For some reason, this situation looked like opportunity to me. I had been an intern for the Wall Street Journal Europe, so I had contacts there, and went dutifully about trying to become a stringer for the US papers – I didn’t know about Charles Brady at the time. Besides, my expenses were low. At 22, I was happy to live off of spicy Turkish pizza or bratwurst from the local Schnell Imbiss. And I had no real reason to go home.
I started sending out pitch letters typed on the electric typewriter I had received as a college graduation present. And, slowly, assignments came. For the Toronto Star, I wrote about a Berlin apartment complex with a superhighway through its basement – apparently a similar building was being considered in Toronto. Ms. magazine, an iconic feminist publication, let me write a piece about long-delayed recognition for the Trummerfrau, women who had sorted through the ruins of bombed-out Berlin.
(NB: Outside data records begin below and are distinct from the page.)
/-- Opcode bytes 10 to 1F, as row 1x of the 16 by 16 map under 30_encoding.md R120. -/
def opcodeRow1 : List OpcodeForm :=
  [.f2 .bpl, .f2 .oraIndY, .f1 .illegal12, .f1 .illegal13,
   .f1 .illegal14, .f2 .oraZpX, .f2 .aslZpX, .f1 .illegal17,
   .f1 .clc, .f3 .oraAbsY, .f1 .illegal1A, .f1 .illegal1B,
   .f1 .illegal1C, .f3 .oraAbsX, .f3 .aslAbsX, .f1 .illegal1F]

/-- Opcode bytes 20 to 2F, as row 2x of the 16 by 16 map under 30_encoding.md R120. -/
def opcodeRow2 : List OpcodeForm :=
  [.f3 .jsr, .f2 .andIndX, .f1 .illegal22, .f1 .illegal23,
   .f2 .bitZp, .f2 .andZp, .f2 .rolZp, .f1 .illegal27,
   .f1 .plp, .f2 .andImm, .f1 .rolAcc, .f1 .illegal2B,
   .f3 .bitAbs, .f3 .andAbs, .f3 .rolAbs, .f1 .illegal2F]

/-- Opcode bytes 30 to 3F, as row 3x of the 16 by 16 map under 30_encoding.md R120. -/
def opcodeRow3 : List OpcodeForm :=
  [.f2 .bmi, .f2 .andIndY, .f1 .illegal32, .f1 .illegal33,
   .f1 .illegal34, .f2 .andZpX, .f2 .rolZpX, .f1 .illegal37,
   .f1 .sec, .f3 .andAbsY, .f1 .illegal3A, .f1 .illegal3B,
   .f1 .illegal3C, .f3 .andAbsX, .f3 .rolAbsX, .f1 .illegal3F]

/-- Opcode bytes 40 to 4F, as row 4x of the 16 by 16 map under 30_encoding.md R120. -/
def opcodeRow4 : List OpcodeForm :=
  [.f1 .rti, .f2 .eorIndX, .f1 .illegal42, .f1 .illegal43,
   .f1 .illegal44, .f2 .eorZp, .f2 .lsrZp, .f1 .illegal47,
   .f1 .pha, .f2 .eorImm, .f1 .lsrAcc, .f1 .illegal4B,
   .f3 .jmpAbs, .f3 .eorAbs, .f3 .lsrAbs, .f1 .illegal4F]

/-- Opcode bytes 50 to 5F, as row 5x of the 16 by 16 map under 30_encoding.md R120. -/
def opcodeRow5 : List OpcodeForm :=
  [.f2 .bvc, .f2 .eorIndY, .f1 .illegal52, .f1 .illegal53,
   .f1 .illegal54, .f2 .eorZpX, .f2 .lsrZpX, .f1 .illegal57,
   .f1 .cli, .f3 .eorAbsY, .f1 .illegal5A, .f1 .illegal5B,
   .f1 .illegal5C, .f3 .eorAbsX, .f3 .lsrAbsX, .f1 .illegal5F]

/-- Opcode bytes 60 to 6F, as row 6x of the 16 by 16 map under 30_encoding.md R120. -/
def opcodeRow6 : List OpcodeForm :=
  [.f1 .rts, .f2 .adcIndX, .f1 .illegal62, .f1 .illegal63,
   .f1 .illegal64, .f2 .adcZp, .f2 .rorZp, .f1 .illegal67,
   .f1 .pla, .f2 .adcImm, .f1 .rorAcc, .f1 .illegal6B,
   .f3 .jmpInd, .f3 .adcAbs, .f3 .rorAbs, .f1 .illegal6F]

/-- Opcode bytes 70 to 7F, as row 7x of the 16 by 16 map under 30_encoding.md R120. -/
def opcodeRow7 : List OpcodeForm :=
  [.f2 .bvs, .f2 .adcIndY, .f1 .illegal72, .f1 .illegal73,
   .f1 .illegal74, .f2 .adcZpX, .f2 .rorZpX, .f1 .illegal77,
   .f1 .sei, .f3 .adcAbsY, .f1 .illegal7A, .f1 .illegal7B,
   .f1 .illegal7C, .f3 .adcAbsX, .f3 .rorAbsX, .f1 .illegal7F]

/-- Opcode bytes 80 to 8F, as row 8x of the 16 by 16 map under 30_encoding.md R120. -/
def opcodeRow8 : List OpcodeForm :=
  [.f1 .illegal80, .f2 .staIndX, .f1 .illegal82, .f1 .illegal83,
   .f2 .styZp, .f2 .staZp, .f2 .stxZp, .f1 .illegal87,
   .f1 .dey, .f1 .illegal89, .f1 .txa, .f1 .illegal8B,
   .f3 .styAbs, .f3 .staAbs, .f3 .stxAbs, .f1 .illegal8F]

/-- Opcode bytes 90 to 9F, as row 9x of the 16 by 16 map under 30_encoding.md R120. -/
def opcodeRow9 : List OpcodeForm :=
  [.f2 .bcc, .f2 .staIndY, .f1 .illegal92, .f1 .illegal93,
   .f2 .styZpX, .f2 .staZpX, .f2 .stxZpY, .f1 .illegal97,
   .f1 .tya, .f3 .staAbsY, .f1 .txs, .f1 .illegal9B,
   .f1 .illegal9C, .f3 .staAbsX, .f1 .illegal9E, .f1 .illegal9F]

/-- Opcode bytes A0 to AF, as row Ax of the 16 by 16 map under 30_encoding.md R120. -/
def opcodeRowA : List OpcodeForm :=
  [.f2 .ldyImm, .f2 .ldaIndX, .f2 .ldxImm, .f1 .illegalA3,
   .f2 .ldyZp, .f2 .ldaZp, .f2 .ldxZp, .f1 .illegalA7,
   .f1 .tay, .f2 .ldaImm, .f1 .tax, .f1 .illegalAB,
   .f3 .ldyAbs, .f3 .ldaAbs, .f3 .ldxAbs, .f1 .illegalAF]

/-- Opcode bytes B0 to BF, as row Bx of the 16 by 16 map under 30_encoding.md R120. -/
def opcodeRowB : List OpcodeForm :=
  [.f2 .bcs, .f2 .ldaIndY, .f1 .illegalB2, .f1 .illegalB3,
   .f2 .ldyZpX, .f2 .ldaZpX, .f2 .ldxZpY, .f1 .illegalB7,
   .f1 .clv, .f3 .ldaAbsY, .f1 .tsx, .f1 .illegalBB,
   .f3 .ldyAbsX, .f3 .ldaAbsX, .f3 .ldxAbsY, .f1 .illegalBF]

/-- Opcode bytes C0 to CF, as row Cx of the 16 by 16 map under 30_encoding.md R120. -/
def opcodeRowC : List OpcodeForm :=
  [.f2 .cpyImm, .f2 .cmpIndX, .f1 .illegalC2, .f1 .illegalC3,
   .f2 .cpyZp, .f2 .cmpZp, .f2 .decZp, .f1 .illegalC7,
   .f1 .iny, .f2 .cmpImm, .f1 .dex, .f1 .illegalCB,
   .f3 .cpyAbs, .f3 .cmpAbs, .f3 .decAbs, .f1 .illegalCF]

/-- Opcode bytes D0 to DF, as row Dx of the 16 by 16 map under 30_encoding.md R120. -/
def opcodeRowD : List OpcodeForm :=
  [.f2 .bne, .f2 .cmpIndY, .f1 .illegalD2, .f1 .illegalD3,
   .f1 .illegalD4, .f2 .cmpZpX, .f2 .decZpX, .f1 .illegalD7,
   .f1 .cld, .f3 .cmpAbsY, .f1 .illegalDA, .f1 .illegalDB,
   .f1 .illegalDC, .f3 .cmpAbsX, .f3 .decAbsX, .f1 .illegalDF]

/-- Opcode bytes E0 to EF, as row Ex of the 16 by 16 map under 30_encoding.md R120. -/
def opcodeRowE : List OpcodeForm :=
  [.f2 .cpxImm, .f2 .sbcIndX, .f1 .illegalE2, .f1 .illegalE3,
   .f2 .cpxZp, .f2 .sbcZp, .f2 .incZp, .f1 .illegalE7,
   .f1 .inx, .f2 .sbcImm, .f1 .nop, .f1 .illegalEB,
   .f3 .cpxAbs, .f3 .sbcAbs, .f3 .incAbs, .f1 .illegalEF]

/-- Opcode bytes F0 to FF, as row Fx of the 16 by 16 map under 30_encoding.md R120. -/
def opcodeRowF : List OpcodeForm :=
  [.f2 .beq, .f2 .sbcIndY, .f1 .illegalF2, .f1 .illegalF3,
   .f1 .illegalF4, .f2 .sbcZpX, .f2 .incZpX, .f1 .illegalF7,
   .f1 .sed, .f3 .sbcAbsY, .f1 .illegalFA, .f1 .illegalFB,
   .f1 .illegalFC, .f3 .sbcAbsX, .f3 .incAbsX, .f1 .illegalFF]

/-- The opcode table: 256 entries, one for each opcode byte (30_encoding.md R118, R120, R121). -/
def opcodeTable : List OpcodeForm :=
  opcodeRow0 ++ opcodeRow1 ++ opcodeRow2 ++ opcodeRow3 ++ opcodeRow4 ++ opcodeRow5 ++ opcodeRow6 ++
  opcodeRow7 ++ opcodeRow8 ++ opcodeRow9 ++ opcodeRowA ++ opcodeRowB ++ opcodeRowC ++ opcodeRowD ++
  opcodeRowE ++ opcodeRowF

/-- The row of an opcode byte. The table has 256 rows, so the default is never taken; it is the row of
the byte FF. -/
def opcodeForm (op : Byte) : OpcodeForm := opcodeTable.getD op.toNat (.f1 .illegalFF)

/-- The 16-bit operand of bytes 1 and 2: `byte1 | (byte2 << 8)` (30_encoding.md R116). -/
def operand16 (lo hi : Byte) : Word := hi ++ lo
For Sports Illustrated, I wrote about a new East German boxing robot.
I wrote for anyone who would pay me. I wrote for a left-wing journal called Mother Jones about the racial harassment of Africans in Europe, something rarely discussed at the time. I contributed regularly to the editorial page of the Wall Street Journal Europe, a bastion of right-wing, Reaganite thinking.
Once, I helped a Fleet Street celebrity reporter named Baz Bamigboye chase down actor Sean Penn, then known mostly for his run-ins with he press. Sean hid beneath the red banquettes of the Café de Paris when he saw me and Baz Bamigboye on the way.